Stored items
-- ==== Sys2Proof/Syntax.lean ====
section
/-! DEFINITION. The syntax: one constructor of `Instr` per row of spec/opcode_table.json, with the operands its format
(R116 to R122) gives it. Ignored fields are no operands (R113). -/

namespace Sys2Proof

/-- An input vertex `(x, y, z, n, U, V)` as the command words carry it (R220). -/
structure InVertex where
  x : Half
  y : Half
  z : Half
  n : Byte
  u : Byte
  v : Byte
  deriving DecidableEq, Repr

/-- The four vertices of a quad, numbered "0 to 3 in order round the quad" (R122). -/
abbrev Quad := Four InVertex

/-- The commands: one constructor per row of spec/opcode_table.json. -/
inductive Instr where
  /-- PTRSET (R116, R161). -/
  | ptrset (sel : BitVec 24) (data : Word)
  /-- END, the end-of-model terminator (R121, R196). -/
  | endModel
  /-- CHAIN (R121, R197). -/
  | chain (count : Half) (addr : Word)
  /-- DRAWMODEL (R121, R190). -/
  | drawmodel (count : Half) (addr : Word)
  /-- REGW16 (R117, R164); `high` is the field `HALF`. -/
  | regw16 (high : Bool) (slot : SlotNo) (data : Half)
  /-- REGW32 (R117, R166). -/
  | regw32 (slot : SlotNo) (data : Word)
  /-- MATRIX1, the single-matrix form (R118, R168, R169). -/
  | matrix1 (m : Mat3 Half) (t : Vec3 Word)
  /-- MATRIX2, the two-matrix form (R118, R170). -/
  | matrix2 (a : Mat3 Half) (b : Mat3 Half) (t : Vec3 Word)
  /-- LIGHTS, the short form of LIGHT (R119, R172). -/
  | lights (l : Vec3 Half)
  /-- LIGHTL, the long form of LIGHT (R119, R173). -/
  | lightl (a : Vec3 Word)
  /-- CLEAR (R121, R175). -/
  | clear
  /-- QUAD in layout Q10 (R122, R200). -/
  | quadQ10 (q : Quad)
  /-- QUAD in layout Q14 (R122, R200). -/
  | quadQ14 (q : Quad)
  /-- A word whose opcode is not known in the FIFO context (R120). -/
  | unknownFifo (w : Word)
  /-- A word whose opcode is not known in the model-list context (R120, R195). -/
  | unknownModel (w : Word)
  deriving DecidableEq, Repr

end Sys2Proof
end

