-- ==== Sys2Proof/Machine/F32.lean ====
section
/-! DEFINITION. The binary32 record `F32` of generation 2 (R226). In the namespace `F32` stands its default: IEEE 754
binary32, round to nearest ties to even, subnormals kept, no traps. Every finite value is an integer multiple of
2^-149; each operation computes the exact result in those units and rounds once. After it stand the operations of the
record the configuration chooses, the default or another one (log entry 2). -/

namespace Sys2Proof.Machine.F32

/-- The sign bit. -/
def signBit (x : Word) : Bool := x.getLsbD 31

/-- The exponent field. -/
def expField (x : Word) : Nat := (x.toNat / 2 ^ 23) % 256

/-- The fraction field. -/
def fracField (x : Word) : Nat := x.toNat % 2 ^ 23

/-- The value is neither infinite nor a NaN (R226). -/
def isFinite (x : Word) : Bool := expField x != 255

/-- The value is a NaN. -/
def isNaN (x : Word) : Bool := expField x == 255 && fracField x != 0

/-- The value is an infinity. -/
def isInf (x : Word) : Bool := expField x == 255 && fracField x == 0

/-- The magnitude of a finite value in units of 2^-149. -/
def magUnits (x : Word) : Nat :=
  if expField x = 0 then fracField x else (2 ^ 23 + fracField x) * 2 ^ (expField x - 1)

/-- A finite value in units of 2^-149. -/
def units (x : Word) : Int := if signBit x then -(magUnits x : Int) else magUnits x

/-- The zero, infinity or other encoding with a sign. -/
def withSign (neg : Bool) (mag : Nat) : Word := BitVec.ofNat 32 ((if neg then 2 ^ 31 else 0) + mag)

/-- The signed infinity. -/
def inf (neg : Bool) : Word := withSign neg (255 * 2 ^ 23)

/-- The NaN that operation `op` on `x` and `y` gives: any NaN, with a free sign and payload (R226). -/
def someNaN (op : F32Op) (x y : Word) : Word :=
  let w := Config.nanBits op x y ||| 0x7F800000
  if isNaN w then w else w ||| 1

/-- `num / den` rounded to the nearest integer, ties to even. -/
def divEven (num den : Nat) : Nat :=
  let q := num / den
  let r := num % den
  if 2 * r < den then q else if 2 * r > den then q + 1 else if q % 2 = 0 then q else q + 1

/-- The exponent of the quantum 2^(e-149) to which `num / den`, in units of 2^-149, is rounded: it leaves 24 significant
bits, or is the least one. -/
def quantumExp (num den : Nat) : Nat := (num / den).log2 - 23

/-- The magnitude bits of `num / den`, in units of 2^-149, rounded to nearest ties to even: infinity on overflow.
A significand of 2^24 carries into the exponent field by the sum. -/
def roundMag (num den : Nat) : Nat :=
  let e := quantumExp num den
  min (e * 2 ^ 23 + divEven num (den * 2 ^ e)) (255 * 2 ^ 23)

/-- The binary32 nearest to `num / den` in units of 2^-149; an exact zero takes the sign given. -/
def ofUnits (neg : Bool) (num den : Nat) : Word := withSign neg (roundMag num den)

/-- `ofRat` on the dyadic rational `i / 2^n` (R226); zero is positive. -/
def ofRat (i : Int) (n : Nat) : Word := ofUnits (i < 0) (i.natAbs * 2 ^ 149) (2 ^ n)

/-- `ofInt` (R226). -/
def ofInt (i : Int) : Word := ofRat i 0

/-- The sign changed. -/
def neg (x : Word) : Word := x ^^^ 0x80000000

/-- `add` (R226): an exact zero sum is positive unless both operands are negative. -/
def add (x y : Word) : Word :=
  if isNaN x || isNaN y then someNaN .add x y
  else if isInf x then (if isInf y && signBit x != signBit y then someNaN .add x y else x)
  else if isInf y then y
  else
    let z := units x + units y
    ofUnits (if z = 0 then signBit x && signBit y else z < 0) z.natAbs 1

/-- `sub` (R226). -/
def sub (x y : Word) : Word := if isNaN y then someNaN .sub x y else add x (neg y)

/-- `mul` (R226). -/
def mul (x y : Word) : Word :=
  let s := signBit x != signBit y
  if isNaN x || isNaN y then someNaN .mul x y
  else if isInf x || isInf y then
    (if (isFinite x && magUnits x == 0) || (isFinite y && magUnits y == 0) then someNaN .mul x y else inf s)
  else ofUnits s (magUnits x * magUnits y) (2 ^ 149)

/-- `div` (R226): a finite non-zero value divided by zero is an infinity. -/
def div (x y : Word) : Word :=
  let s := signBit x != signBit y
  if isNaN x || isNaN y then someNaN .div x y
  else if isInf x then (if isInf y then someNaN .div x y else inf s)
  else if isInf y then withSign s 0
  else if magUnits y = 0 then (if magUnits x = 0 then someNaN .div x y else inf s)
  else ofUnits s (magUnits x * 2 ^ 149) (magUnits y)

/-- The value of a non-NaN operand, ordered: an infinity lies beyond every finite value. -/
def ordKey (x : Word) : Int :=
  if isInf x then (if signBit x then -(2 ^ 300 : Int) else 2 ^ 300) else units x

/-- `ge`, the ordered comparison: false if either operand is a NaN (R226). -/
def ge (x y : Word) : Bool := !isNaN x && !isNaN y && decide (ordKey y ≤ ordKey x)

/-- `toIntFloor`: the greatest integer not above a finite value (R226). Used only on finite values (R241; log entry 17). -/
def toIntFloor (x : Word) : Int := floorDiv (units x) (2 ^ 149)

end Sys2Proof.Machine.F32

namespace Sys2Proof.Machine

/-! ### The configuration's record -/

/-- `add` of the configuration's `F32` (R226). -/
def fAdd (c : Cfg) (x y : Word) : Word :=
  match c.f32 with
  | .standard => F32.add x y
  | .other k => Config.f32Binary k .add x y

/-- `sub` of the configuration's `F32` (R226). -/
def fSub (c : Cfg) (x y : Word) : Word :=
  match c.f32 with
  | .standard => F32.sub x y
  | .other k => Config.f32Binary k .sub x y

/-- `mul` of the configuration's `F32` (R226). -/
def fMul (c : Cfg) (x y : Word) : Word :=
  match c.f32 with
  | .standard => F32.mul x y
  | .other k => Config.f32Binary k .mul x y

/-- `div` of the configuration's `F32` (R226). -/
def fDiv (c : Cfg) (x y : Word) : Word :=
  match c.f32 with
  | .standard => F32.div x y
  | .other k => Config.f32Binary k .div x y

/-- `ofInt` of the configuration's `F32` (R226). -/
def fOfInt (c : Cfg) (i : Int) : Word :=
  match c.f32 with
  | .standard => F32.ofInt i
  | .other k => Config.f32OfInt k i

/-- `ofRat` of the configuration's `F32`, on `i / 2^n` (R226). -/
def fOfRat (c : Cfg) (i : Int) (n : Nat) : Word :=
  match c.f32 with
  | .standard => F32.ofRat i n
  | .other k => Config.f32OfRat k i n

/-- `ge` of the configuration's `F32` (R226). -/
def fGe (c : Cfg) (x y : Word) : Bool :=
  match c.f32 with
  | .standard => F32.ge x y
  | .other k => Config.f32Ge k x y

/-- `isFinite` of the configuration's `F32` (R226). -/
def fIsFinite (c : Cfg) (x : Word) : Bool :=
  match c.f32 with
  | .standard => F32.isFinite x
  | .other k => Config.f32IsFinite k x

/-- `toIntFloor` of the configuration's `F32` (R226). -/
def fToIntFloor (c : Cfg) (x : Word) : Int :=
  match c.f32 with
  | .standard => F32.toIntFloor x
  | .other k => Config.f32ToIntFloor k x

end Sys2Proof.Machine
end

● **WHAT TO DO**:
From the records above, copy out the line with "def fMul (c", the line with "Config.f32Binary k .div x y", and every line between them, word for word.

● **REPLY TO THE TASK**:
def fMul (c : Cfg) (x y : Word) : Word :=
  match c.f32 with
  | .standard => F32.mul x y
  | .other k => Config.f32Binary k .mul x y

/-- `div` of the configuration's `F32` (R226). -/
def fDiv (c : Cfg) (x y : Word) : Word :=
  match c.f32 with
  | .standard => F32.div x y
  | .other k => Config.f32Binary k .div x y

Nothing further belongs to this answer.